Für die Sowjets oder für Nicaragua spenden?

■ taz-Umfrage unter Dritte-Welt- und Alternativprojekten

—Ingrid Spiller, Aktion Solidarische Welt: Was wir von der Rußlandhilfe halten? Das ist eine ganz schwierige Geschichte. Man kann nicht einfach zynisch sagen, das ist überflüssig. Aber das Versorgungsproblem in der Sowjetunion scheint ja vor allem ein Verteilungsproblem zu sein, und das kann man mit Päckchen nicht lösen. Gleichzeitig drohen beispielsweise in Mosambik und im Sudan schreckliche Hungerkatastrophen. Und diese Länder kriegen im Gegensatz zur Sowjetunion auch keine Kredite mehr, um zu überleben. Außerdem habe ich das Gefühl, daß die Deutschen mit der Rußlandhilfe versuchen, ihre Kriegsschuld abzutragen, ohne daß eine reale Vergangenheitsbewältigung dahintersteht.
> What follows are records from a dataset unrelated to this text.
-- ==== Sys2Proof/Machine/ImageCheck.lean ====
section
/-! DEFINITION. Judging the image of the configuration memory (R209, R210, 11.3.1) and building the running configuration. -/

namespace Sys2Proof.Machine

/-! ### Fields of the image -/

def Memory.u8 (m : Memory) (a : Nat) : Nat := (m.read a).toNat

/-- A two-byte field, high byte first (11.3.1). -/
def Memory.u16 (m : Memory) (a : Nat) : Nat := fromBe16 (m.read a) (m.read (a + 1))

/-- A number lies in a range, both ends included. -/
def inRange (lo hi x : Nat) : Bool := decide (lo ≤ x ∧ x ≤ hi)

/-- A lead: 0..2000, or NONE (0xFFFF). -/
def leadField (x : Nat) : Option Nat := if x = 0xFFFF then none else some x

def leadOk (x : Nat) : Bool := x = 0xFFFF || decide (x ≤ 2000)

def slotBase (k : Nat) : Nat := 0x140 + 18 * k

/-- The addresses of the 16 map slots. -/
def Memory.slotAddresses (m : Memory) : List Nat := (List.range 16).map (fun k => m.u8 (slotBase k))

/-- The leads of a map slot. -/
def Memory.slotLeads (m : Memory) (k : Nat) : List Nat := (List.range 8).map (fun j => m.u16 (slotBase k + 2 + 2 * j))

/-- Every used slot's address is 1..126, not the own one, and not that of an earlier slot (R209). -/
def addressesOk (own : Nat) : List Nat → List Nat → Bool
  | _, [] => true
  | seen, a :: l =>
    (a = 0 || (decide (a ≤ 126) && a ≠ own && !seen.contains a)) && addressesOk own (a :: seen) l

/-! ### Station fields (R209, stage 3) -/

/-- The fields judged for every station. -/
def Memory.plainFieldsOk (m : Memory) : Bool :=
  inRange 0 15 (m.u8 0x001) && inRange 10 2000 (m.u16 0x002) && inRange 0 (m.u16 0x002 / 2) (m.u16 0x004) &&
    inRange 0 1800 (m.u16 0x006) && inRange 0 3600 (m.u16 0x008) && inRange 60 600 (m.u16 0x00A) &&
    !(m.u8 0x00C).testBit 2 && !(m.u8 0x00C).testBit 3 && inRange 0 15 (m.u8 0x00D) && inRange 0 2047 (m.u16 0x00E) &&
    inRange 0 126 (m.u8 0x010) && inRange 0 126 (m.u8 0x011)

/-- The rain fields, judged only where the rain sensor is fitted. -/
def Memory.rainFieldsOk (m : Memory) : Bool :=
  m.u8 0x012 = 0 ||
    (m.u8 0x012 = 1 && inRange 1 30 (m.u8 0x013) && inRange 8 512 (m.u16 0x014) &&
      inRange 4 (m.u16 0x014 - 1) (m.u16 0x016) && inRange 60 1800 (m.u16 0x018) && inRange 64 1000 (m.u16 0x01A))

/-- K and the vane offset, judged only where their sensors are fitted. -/
def Memory.windFieldsOk (m : Memory) : Bool :=
  (m.u8 0x01C = 0 || (m.u8 0x01C = 1 && inRange 1 255 (m.u8 0x01D))) &&
    (m.u8 0x01E = 0 || (m.u8 0x01E = 1 && inRange 0 7 (m.u8 0x01F)))

/-- The map (R209; log entry 12). -/
def Memory.mapOk (m : Memory) (own : Nat) : Bool :=
  addressesOk own [] m.slotAddresses && (List.range 16).all (fun k => (m.slotLeads k).all leadOk)

/-! ### Channel records (R210) -/

def debounceOf (x : Nat) : Nat :=
  match x with
  | 0 => 0
  | 1 => 5
  | 2 => 20
  | _ => 80

def modeOf (x : Nat) : DecodeMode :=
  match x with
  | 0 => .x1
  | 1 => .x2
  | 2 => .x4
  | _ => .single

def indexModeOf (x : Nat) : IndexMode :=
  match x with
  | 0 => .off
  | 1 => .reload
  | _ => .check

/-- A profile's four fields from the image. -/
def Memory.profileAt (m : Memory) (duty rest : Nat) : ProfileCfg :=
  { duty := m.u8 duty, draw := m.u16 rest, limit := m.u16 (rest + 2), speed := m.u16 (rest + 4) }

/-- A channel record as the image holds it; `a` is the record's first address. The index phases 01, 11, 10, 00 stand as
0 to 3. -/
def Memory.chanAt (m : Memory) (a : Nat) : ChanCfg :=
  { mode := modeOf (m.u8 (a + 1)), swap := m.u8 (a + 2) = 1, debounceUs := debounceOf (m.u8 (a + 3))
    indexMode := indexModeOf (m.u8 (a + 4))
    phaseA := m.u8 (a + 5) = 1 || m.u8 (a + 5) = 2, phaseB := decide (m.u8 (a + 5) ≤ 1)
    indexTol := m.u8 (a + 6), closeTol := m.u8 (a + 7), c := m.u16 (a + 8), span := m.u16 (a + 10)
    reversal := m.u16 (a + 12), retries := m.u8 (a + 14), guardS := m.u16 (a + 16), wr := m.u16 (a + 18)
    wc := m.u16 (a + 20), normal := m.profileAt (a + 22) (a + 24), storm := m.profileAt (a + 23) (a + 30) }

/-- A profile's ranges and cross-checks. -/
def ProfileCfg.ok (p : ProfileCfg) (budget : Nat) : Bool :=
  inRange 1 100 p.duty && inRange 1 2000 p.draw && inRange 1 1023 p.limit && inRange 1 5000 p.speed &&
    decide (p.draw ≤ p.limit) && decide (p.draw ≤ budget)

/-- The record's fields and cross-checks (R210). -/
def Memory.recordOk (m : Memory) (a budget : Nat) : Bool :=
  let k := m.chanAt a
  inRange 0 3 (m.u8 (a + 1)) && inRange 0 1 (m.u8 (a + 2)) && inRange 0 3 (m.u8 (a + 3)) &&
    inRange 0 2 (m.u8 (a + 4)) && inRange 0 3 (m.u8 (a + 5)) && inRange 1 255 k.indexTol &&
    inRange 0 65000 k.c && inRange 200 60000 k.span && decide (k.c + k.span ≤ 65000) &&
    inRange 0 2000 k.reversal && inRange 0 3 k.retries && inRange 0 600 k.guardS && inRange 10 600 k.wr &&
    inRange 10 600 k.wc && decide (k.wr < k.wc) && k.normal.ok budget && k.storm.ok budget

/-- What a read makes of a channel (R210). -/
def Memory.judgeChannel (m : Memory) (budget : Nat) (n : Ch) : ChanFit :=
  let a := recordBase n
  if m.u8 a = 0 then .unfitted
  else if m.u8 a = 1 && m.recordOk a budget then .fitted (m.chanAt a)
  else .inError

/-! ### The running configuration -/

/-- The map of the used slots (R77). -/
def Memory.mapOf (m : Memory) : List MapEntry :=
  (List.range 16).filterMap (fun k =>
    if m.u8 (slotBase k) = 0 then none
    else some { peer := m.u8 (slotBase k), leads := Vector.ofFn (fun j : Fin 8 => leadField (m.u16 (slotBase k + 2 + 2 * j.val))) })

/-- The running configuration an image gives (R211). -/
def Memory.runCfg (m : Memory) : RunCfg :=
  let modes := m.u8 0x00C
  { circuit := m.u8 0x001, budget := m.u16 0x002, reserve := m.u16 0x004, unmappedLagS := m.u16 0x006
    reopenHoldS := m.u16 0x008, isolationS := m.u16 0x00A, policyClose := modes.testBit 0, closeLevel := modes.testBit 1
    polOpn := modes.testBit 4, polCls := modes.testBit 5, polMaint := modes.testBit 6, polLearn := modes.testBit 7
    maintSet := Vector.ofFn (fun j : Fin 4 => (m.u8 0x00D).testBit j.val)
    mask := Vector.ofFn (fun j : Fin 11 => (m.u16 0x00E).testBit j.val)
    console1 := m.u8 0x010, console2 := m.u8 0x011, rainFitted := m.u8 0x012 = 1, onsetConfirmS := m.u8 0x013
    onsetDelta := m.u16 0x014, ceaseDelta := m.u16 0x016, dryHoldS := m.u16 0x018, wetFloor := m.u16 0x01A
    anemFitted := m.u8 0x01C = 1, k := m.u8 0x01D, vaneFitted := m.u8 0x01E = 1, vaneOffset := m.u8 0x01F
    map := m.mapOf, chans := Vector.ofFn (fun n : Fin 4 => m.judgeChannel (m.u16 0x002) n) }

/-- The three stages of R209; none is INVALID. -/
def judgeImage (own : Nat) (m : Memory) : Option RunCfg :=
  if m.u8 0 = 1 && m.u16 0x7FE = m.check && m.plainFieldsOk && m.rainFieldsOk && m.windFieldsOk && m.mapOk own then
    some m.runCfg
  else none

end Sys2Proof.Machine
end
Für die einzelnen, die Kriegsteilnehmer waren, mag das in Ordnung sein, aber gesellschaftlich gesehen ist das ein Rückschritt.

—Ein Mitarbeiter des Fahrradladens im Alternativzentrum Mehringhof (wollte namenlos bleiben): Was die Deutschen mit Waffen nicht geschafft haben, schaffen sie jetzt mit ihrem schlechten Gewissen. Die Rußlandhilfe bringt nicht viel, sie ist sogar eher eine Beleidigung. Ich persönlich spende bestimmt nicht.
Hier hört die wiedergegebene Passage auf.